The jet slammed into the bay in a column of water and flame.
Others followed, their sleek forms plunging helplessly into the ocean.
The helicopters fared no better.
Rotors slowed, then locked, the aircraft tumbling like toys into the sea.
On the carriers themselves, sparks cascaded from open panels.
Consoles smoked.
The CICs went dark, the giant combat information screens lifeless.
Crews grabbed fire extinguishers, but without functioning pumps, even firefighting systems faltered.
In the destroyers and frigates, the story was the same: navigation, weapons, radar, all dead.
The once-mighty strike groups sat motionless, blind and deaf in the water.
The harbor lights winked out.
The base descended into absolute blackness.
For the first time in its history, the St. Argo Naval Base was powerless.
And above them, silhouetted against the crimson lightning, Miraluz circled once, wings stretched to their full, terrible span.
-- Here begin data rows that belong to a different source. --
/-! ### `refuse` -/

@[simp] theorem refuse_pending (s : State) (p : Nat) (r : Refused) (w : Who) (a : Nat) : (s.refuse p r w a).pending = s.pending :=
  (fr_State_refuse (F := 549755969544) rfl (frm_refl (b := s))).pending.resolve_left (by decide)
@[simp] theorem refuse_cclk (s : State) (p : Nat) (r : Refused) (w : Who) (a : Nat) : (s.refuse p r w a).cclk = s.cclk :=
  (fr_State_refuse (F := 549755969544) rfl (frm_refl (b := s))).cclk.resolve_left (by decide)
@[simp] theorem refuse_mode (s : State) (p : Nat) (r : Refused) (w : Who) (a : Nat) : (s.refuse p r w a).mode = s.mode :=
  (fr_State_refuse (F := 549755969544) rfl (frm_refl (b := s))).mode.resolve_left (by decide)
@[simp] theorem refuse_latched (s : State) (p : Nat) (r : Refused) (w : Who) (a : Nat) : (s.refuse p r w a).latched = s.latched :=
  (fr_State_refuse (F := 549755969544) rfl (frm_refl (b := s))).latched.resolve_left (by decide)
@[simp] theorem refuse_held (s : State) (p : Nat) (r : Refused) (w : Who) (a : Nat) : (s.refuse p r w a).held = s.held :=
  (fr_State_refuse (F := 549755969544) rfl (frm_refl (b := s))).held.resolve_left (by decide)
@[simp] theorem refuse_ctrlLockA (s : State) (p : Nat) (r : Refused) (w : Who) (a : Nat) : (s.refuse p r w a).ctrlLockA = s.ctrlLockA :=
  (fr_State_refuse (F := 549755969544) rfl (frm_refl (b := s))).ctrlLockA.resolve_left (by decide)
@[simp] theorem refuse_ctrlLockB (s : State) (p : Nat) (r : Refused) (w : Who) (a : Nat) : (s.refuse p r w a).ctrlLockB = s.ctrlLockB :=
  (fr_State_refuse (F := 549755969544) rfl (frm_refl (b := s))).ctrlLockB.resolve_left (by decide)
@[simp] theorem refuse_shadows (s : State) (p : Nat) (r : Refused) (w : Who) (a : Nat) : (s.refuse p r w a).shadows = s.shadows :=
  (fr_State_refuse (F := 549755969544) rfl (frm_refl (b := s))).shadows.resolve_left (by decide)
@[simp] theorem refuse_commits (s : State) (p : Nat) (r : Refused) (w : Who) (a : Nat) : (s.refuse p r w a).commits = s.commits :=
  (fr_State_refuse (F := 549755969544) rfl (frm_refl (b := s))).commits.resolve_left (by decide)
@[simp] theorem refuse_partNo (s : State) (p : Nat) (r : Refused) (w : Who) (a : Nat) : (s.refuse p r w a).partNo = s.partNo :=
  (fr_State_refuse (F := 549755969544) rfl (frm_refl (b := s))).partNo.resolve_left (by decide)
@[simp] theorem refuse_hist (s : State) (p : Nat) (r : Refused) (w : Who) (a : Nat) : (s.refuse p r w a).hist = s.hist :=
  (fr_State_refuse (F := 549755969544) rfl (frm_refl (b := s))).hist.resolve_left (by decide)
@[simp] theorem refuse_rings (s : State) (p : Nat) (r : Refused) (w : Who) (a : Nat) : (s.refuse p r w a).rings = s.rings :=
  (fr_State_refuse (F := 549755969544) rfl (frm_refl (b := s))).rings.resolve_left (by decide)
@[simp] theorem refuse_mbx (s : State) (p : Nat) (r : Refused) (w : Who) (a : Nat) : (s.refuse p r w a).mbx = s.mbx :=
  (fr_State_refuse (F := 549755969544) rfl (frm_refl (b := s))).mbx.resolve_left (by decide)
@[simp] theorem refuse_silt (s : State) (p : Nat) (r : Refused) (w : Who) (a : Nat) : (s.refuse p r w a).silt = s.silt :=
  (fr_State_refuse (F := 549755969544) rfl (frm_refl (b := s))).silt.resolve_left (by decide)
@[simp] theorem refuse_pb (s : State) (p : Nat) (r : Refused) (w : Who) (a : Nat) : (s.refuse p r w a).pb = s.pb :=
  (fr_State_refuse (F := 549755969544) rfl (frm_refl (b := s))).pb.resolve_left (by decide)
@[simp] theorem refuse_gpio (s : State) (p : Nat) (r : Refused) (w : Who) (a : Nat) : (s.refuse p r w a).gpio = s.gpio :=
  (fr_State_refuse (F := 549755969544) rfl (frm_refl (b := s))).gpio.resolve_left (by decide)
@[simp] theorem refuse_ports (s : State) (p : Nat) (r : Refused) (w : Who) (a : Nat) : (s.refuse p r w a).ports = s.ports :=
  (fr_State_refuse (F := 549755969544) rfl (frm_refl (b := s))).ports.resolve_left (by decide)
@[simp] theorem refuse_ptp (s : State) (p : Nat) (r : Refused) (w : Who) (a : Nat) : (s.refuse p r w a).ptp = s.ptp :=
  (fr_State_refuse (F := 549755969544) rfl (frm_refl (b := s))).ptp.resolve_left (by decide)
@[simp] theorem refuse_power (s : State) (p : Nat) (r : Refused) (w : Who) (a : Nat) : (s.refuse p r w a).power = s.power :=
  (fr_State_refuse (F := 549755969544) rfl (frm_refl (b := s))).power.resolve_left (by decide)
@[simp] theorem refuse_prs (s : State) (p : Nat) (r : Refused) (w : Who) (a : Nat) : (s.refuse p r w a).prs = s.prs :=
  (fr_State_refuse (F := 549755969544) rfl (frm_refl (b := s))).prs.resolve_left (by decide)
@[simp] theorem refuse_tables (s : State) (p : Nat) (r : Refused) (w : Who) (a : Nat) : (s.refuse p r w a).tables = s.tables :=
  (fr_State_refuse (F := 549755969544) rfl (frm_refl (b := s))).tables.resolve_left (by decide)
@[simp] theorem refuse_policing (s : State) (p : Nat) (r : Refused) (w : Who) (a : Nat) : (s.refuse p r w a).policing = s.policing :=
  (fr_State_refuse (F := 549755969544) rfl (frm_refl (b := s))).policing.resolve_left (by decide)
@[simp] theorem refuse_frames (s : State) (p : Nat) (r : Refused) (w : Who) (a : Nat) : (s.refuse p r w a).frames = s.frames :=
  (fr_State_refuse (F := 549755969544) rfl (frm_refl (b := s))).frames.resolve_left (by decide)
@[simp] theorem refuse_nextFrame (s : State) (p : Nat) (r : Refused) (w : Who) (a : Nat) : (s.refuse p r w a).nextFrame = s.nextFrame :=
  (fr_State_refuse (F := 549755969544) rfl (frm_refl (b := s))).nextFrame.resolve_left (by decide)
@[simp] theorem refuse_fab (s : State) (p : Nat) (r : Refused) (w : Who) (a : Nat) : (s.refuse p r w a).fab = s.fab :=
  (fr_State_refuse (F := 549755969544) rfl (frm_refl (b := s))).fab.resolve_left (by decide)
@[simp] theorem refuse_egress (s : State) (p : Nat) (r : Refused) (w : Who) (a : Nat) : (s.refuse p r w a).egress = s.egress :=
  (fr_State_refuse (F := 549755969544) rfl (frm_refl (b := s))).egress.resolve_left (by decide)
@[simp] theorem refuse_buses (s : State) (p : Nat) (r : Refused) (w : Who) (a : Nat) : (s.refuse p r w a).buses = s.buses :=
  (fr_State_refuse (F := 549755969544) rfl (frm_refl (b := s))).buses.resolve_left (by decide)
@[simp] theorem refuse_gwe (s : State) (p : Nat) (r : Refused) (w : Who) (a : Nat) : (s.refuse p r w a).gwe = s.gwe :=
  (fr_State_refuse (F := 549755969544) rfl (frm_refl (b := s))).gwe.resolve_left (by decide)
@[simp] theorem refuse_cipher (s : State) (p : Nat) (r : Refused) (w : Who) (a : Nat) : (s.refuse p r w a).cipher = s.cipher :=
  (fr_State_refuse (F := 549755969544) rfl (frm_refl (b := s))).cipher.resolve_left (by decide)
@[simp] theorem refuse_keys (s : State) (p : Nat) (r : Refused) (w : Who) (a : Nat) : (s.refuse p r w a).keys = s.keys :=
  (fr_State_refuse (F := 549755969544) rfl (frm_refl (b := s))).keys.resolve_left (by decide)
@[simp] theorem refuse_twin (s : State) (p : Nat) (r : Refused) (w : Who) (a : Nat) : (s.refuse p r w a).twin = s.twin :=
  (fr_State_refuse (F := 549755969544) rfl (frm_refl (b := s))).twin.resolve_left (by decide)
@[simp] theorem refuse_sl (s : State) (p : Nat) (r : Refused) (w : Who) (a : Nat) : (s.refuse p r w a).sl = s.sl :=
  (fr_State_refuse (F := 549755969544) rfl (frm_refl (b := s))).sl.resolve_left (by decide)
@[simp] theorem refuse_faults (s : State) (p : Nat) (r : Refused) (w : Who) (a : Nat) : (s.refuse p r w a).faults = s.faults :=
  (fr_State_refuse (F := 549755969544) rfl (frm_refl (b := s))).faults.resolve_left (by decide)
@[simp] theorem refuse_upd (s : State) (p : Nat) (r : Refused) (w : Who) (a : Nat) : (s.refuse p r w a).upd = s.upd :=
  (fr_State_refuse (F := 549755969544) rfl (frm_refl (b := s))).upd.resolve_left (by decide)
@[simp] theorem refuse_nvm (s : State) (p : Nat) (r : Refused) (w : Who) (a : Nat) : (s.refuse p r w a).nvm = s.nvm :=
  (fr_State_refuse (F := 549755969544) rfl (frm_refl (b := s))).nvm.resolve_left (by decide)
@[simp] theorem refuse_free (s : State) (p : Nat) (r : Refused) (w : Who) (a : Nat) : (s.refuse p r w a).free = s.free :=
  (fr_State_refuse (F := 549755969544) rfl (frm_refl (b := s))).free.resolve_left (by decide)
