-- ==== Sys2Proof/Tests/Slice0.lean ====
section
/-!
SUPPORT. Our own tests: an ill-formed term for every check of WellFormed.lean, a few single steps whose result stands
in the spec or in a standard that it names, and for every statement with hypotheses, the states and operands that meet
them (one theorem for each statement, one part for each of its clauses with hypotheses of their own).
-/

namespace Sys2Proof.Tests
set_option Elab.async false
set_option maxRecDepth 20000
set_option linter.unusedVariables false
open Sys2Proof Sys2Proof.Machine

/-! ### States that the tests use -/

/-- A host's access through the plain window. -/
def w : Who := { m := .ha }

/-- The machine after reset, in CONFIGURE. -/
def conf : State := { State.reset with mode := .configure }

/-- The machine after reset, in ACTIVE with that role. -/
def actv : State := { State.reset with mode := .active, twin := { role := .active } }

/-- The machine after reset, in STANDBY with that role. -/
def stby : State := { State.reset with mode := .standby, twin := { role := .standby } }

/-- A state with some registers written. -/
def regsAre (s : State) (l : List (Nat × Word)) : State := l.foldl (fun s x => s.setReg x.1 x.2) s

/-- A state in which host A's mailbox holds a request with an opcode, LEN, and the first bytes of its payload. -/
def asks (s : State) (op len b8 b9 : Nat) : State :=
  { regsAre s [(aMbx .a 0x100, w32 op), (aMbx .a 0x104, w32 len), (aMbx .a 0x108, w32 (b8 + 256 * b9))] with
      mbx := [.a] }

/-- A frame of 64 bytes with a good FCS. -/
def goodFrame : List Byte := List.replicate 60 0 ++ leBytes 4 (crc32 (List.replicate 60 0))

/-- ACTIVE, with an external port UP at 1 Gbit/s. -/
def upPort (p : Nat) : State := actv.setMac p { link := .up, loss := [] }

/-- ACTIVE, with frame 0. -/
def withFrame (x : Frame) : State := { actv.setFrame 0 x with cclk := 100000 }

/-- ACTIVE, with CAN channel 23 in a state. -/
def withCan (c : CanChan) : State := actv.setCan 23 c

/-- ACTIVE, with LIN channel 7 at 20 kbit/s in a state. -/
def withLin (c : LinChan) : State := (regsAre actv [(aLin 7 0x040, w32 (20000 * 2 ^ 16 + 4))]).setLin 7 c

/-- ACTIVE, with the gateway enabled and in a state. -/
def withGwe (s : State) (g : Gateway) : State := { regsAre s [(regAddr (pGwe 0) 0x040, 1)] with gwe := g, cclk := 100000 }

/-- ACTIVE, with gPTP domain 1 enabled in a state, and its slave port 47 UP and asCapable. -/
def ptpOn (x : Domain) : State :=
  { regsAre (((upPort 47).setPdelay 47 { asCap := true, asked := some 9, t1 := some 0 }).setDom 1 x)
      [(aDom 1 0, 1), (aPtpPort 47 0, 1)] with cclk := 10 ^ 15 }

/-- ACTIVE, with MKA running on port 47 with key slot 5, and the port UP. -/
def mkaOn (x : Mka) : State :=
  { (regsAre ((upPort 47).setKeySlot 5 { attr := 1 }) [(aMsc 47 0x064, w32 (1 + 5 * 2 ^ 16))]).setMka 47 x with cclk := 1000 }

/-- ACTIVE, with the lookaside engines enabled. -/
def laOn : State := regsAre actv [(aCe 0x044, 0x11)]

/-- CONFIGURE, with a key update message of an operation in host A's mailbox. -/
def kumAsks (op : Nat) : State :=
  regsAre (asks conf 4 200 0 0) [(aMbx .a 0x10C, w32 (op * 256))]

/-- CONFIGURE or ACTIVE, with an update decision in host A's mailbox and the code slots given. -/
def decides (s : State) (d len flags : Nat) (a b : SlotSt) : State :=
  { asks s 5 len d flags with nvm := { slotA := { st := a }, slotB := { st := b } } }

/-- CONFIGURE, ready to arbitrate. -/
def mayArb (t : Twin) : State := { conf with power := { configured := true }, pb := { state := .locked }, twin := t }

/-- In role ARB since cycle 0. -/
def arb (t : Twin) : State := { conf with twin := { t with role := .arb }, cclk := 10 ^ 12 }

/-- ACTIVE, with the twin joined and a swap under way. -/
def swaps (x : Option Swap) : State := { actv with twin := { role := .active, sync := .synced, swap := x } }

/-- The Shell Link is UP on both lanes, for a unit. -/
def linked (s : State) (l : ShellLink) : State :=
  { regsAre s [(regAddr pSl 0x040, 3)] with sl := { l with up := 3 }, cclk := 10000 }

/-- A Shell Link record of a type without a body, with its CRC. -/
def slEmpty (ty : Byte) : List Byte :=
  ty :: List.replicate 15 0 ++ beBytes 4 (crc32c (ty :: List.replicate 15 0))

/-- STANDBY, with an update session of the unit's own open and a descriptor posted. -/
def updOpen (u : Session) : State :=
  { regsAre conf [(ringBase .upd + 8, 0x10D), (ringBase .upd + 0x14, 1)] with upd := { session := some u } }

/-- A sleep entry in a stage. -/
def entering (e : SleepEntry) (late : Bool) : State :=
  { conf with cclk := 10 ^ 9, power := { entry := some e, late := late } }

/-- The candidates of a decision on a port, and what the pick takes among them. -/
def picked (s : State) (p : Nat) : List (Nat × Copy × Nat) × (State × Option Nat) :=
  let u := ((List.range 8).filter (fun q => (eligible (dropAll (readLevels s p) p) p q (s.cclk + 40)).2)).foldl
    (fun t q => match headOf t p q with | some c => countNofit p t c.frame | none => t) (dropAll (readLevels s p) p)
  let all := eligibles u p (s.cclk + 40)
  let ex := all.filter (fun x => !isPre u p x.1)
  let set := if ex.isEmpty then all else ex
  (set, pick u p (set.map (fun x => (x.1, countedLen u p (s.cclk + 40) x.2.2))))

/-! ### Ill-formed terms -/

theorem test_wf_refuses_registers :
    List.all (α := Instr)
     [.registerWrite w 0x1002000 4 0,
      .registerWrite w 0 0 0,
      .registerWrite w 0 9 0,
      .pairLoRead w 0,
      .pairHiWrite w 0 0,
      .pairLoWrite w 0 0,
      .ownerWrite w 0xFFF 0,
      .semTasRead w 64,
      .semRelease w 64,
      .commitGo w 65536,
      .errcapClear w 0xFFF,
      .irqClrWrite w 0xFFF 0,
      .irqEnWrite w 0xFFF 0,
      .msixUnmask .a 64,
      .hostLinkUp .a 5 4,
      .hostLinkUp .a 4 3]
      (fun c => !c.wf) = true := by decide

theorem test_wf_refuses_rings :
    List.all (α := Instr)
     [.ringEnable w (.tx .a 32) 1,
      .ringEnable w (.rx .a 32) 1,
      .ringEnable w .upd 0,
      .ringDisable w (.tx .a 32) 0,
      .ringDisable w .upd 1,
      .ringDrained (.rx .a 32),
      .ringTailWrite w (.tx .b 32) 0,
      .ringInterrupt (.tx .b 32),
      .coalTimerExpire (.tx .b 32)]
      (fun c => !c.wf) = true := by decide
The world had just watched the lights of an entire naval superpower wink out in an instant.
The electromagnetic pulse, no ordinary blast, but the newly perfected Level 2 EMP subgene from the MUTOs, rolled across St. Argo like an invisible tidal wave.
Every frequency, every wavelength was sharpened to perfection.
The pulse didn't just fry circuits, it reached into them, doubling its destructive resonance until even shielded systems collapsed in cascades of burning plastic and shrapnel.
The coverage was vast, tens of thousands of square kilometers, reaching far beyond the base and deep into the city itself.
Power grids failed, satellites lost contact, and air traffic over California vanished from every radar in North America.
To humanity, the modern battlefield had just been rewound a century. No drones.
No missiles. No comms. No hope.
From the control bunker beneath the base, Rear Admiral Fletcher gripped the cold metal railing and stared at the darkened operations room.
His voice was hoarse.
"God help us… We're fighting a war from the Stone Age."
Up above, the storm split open with a thunderclap.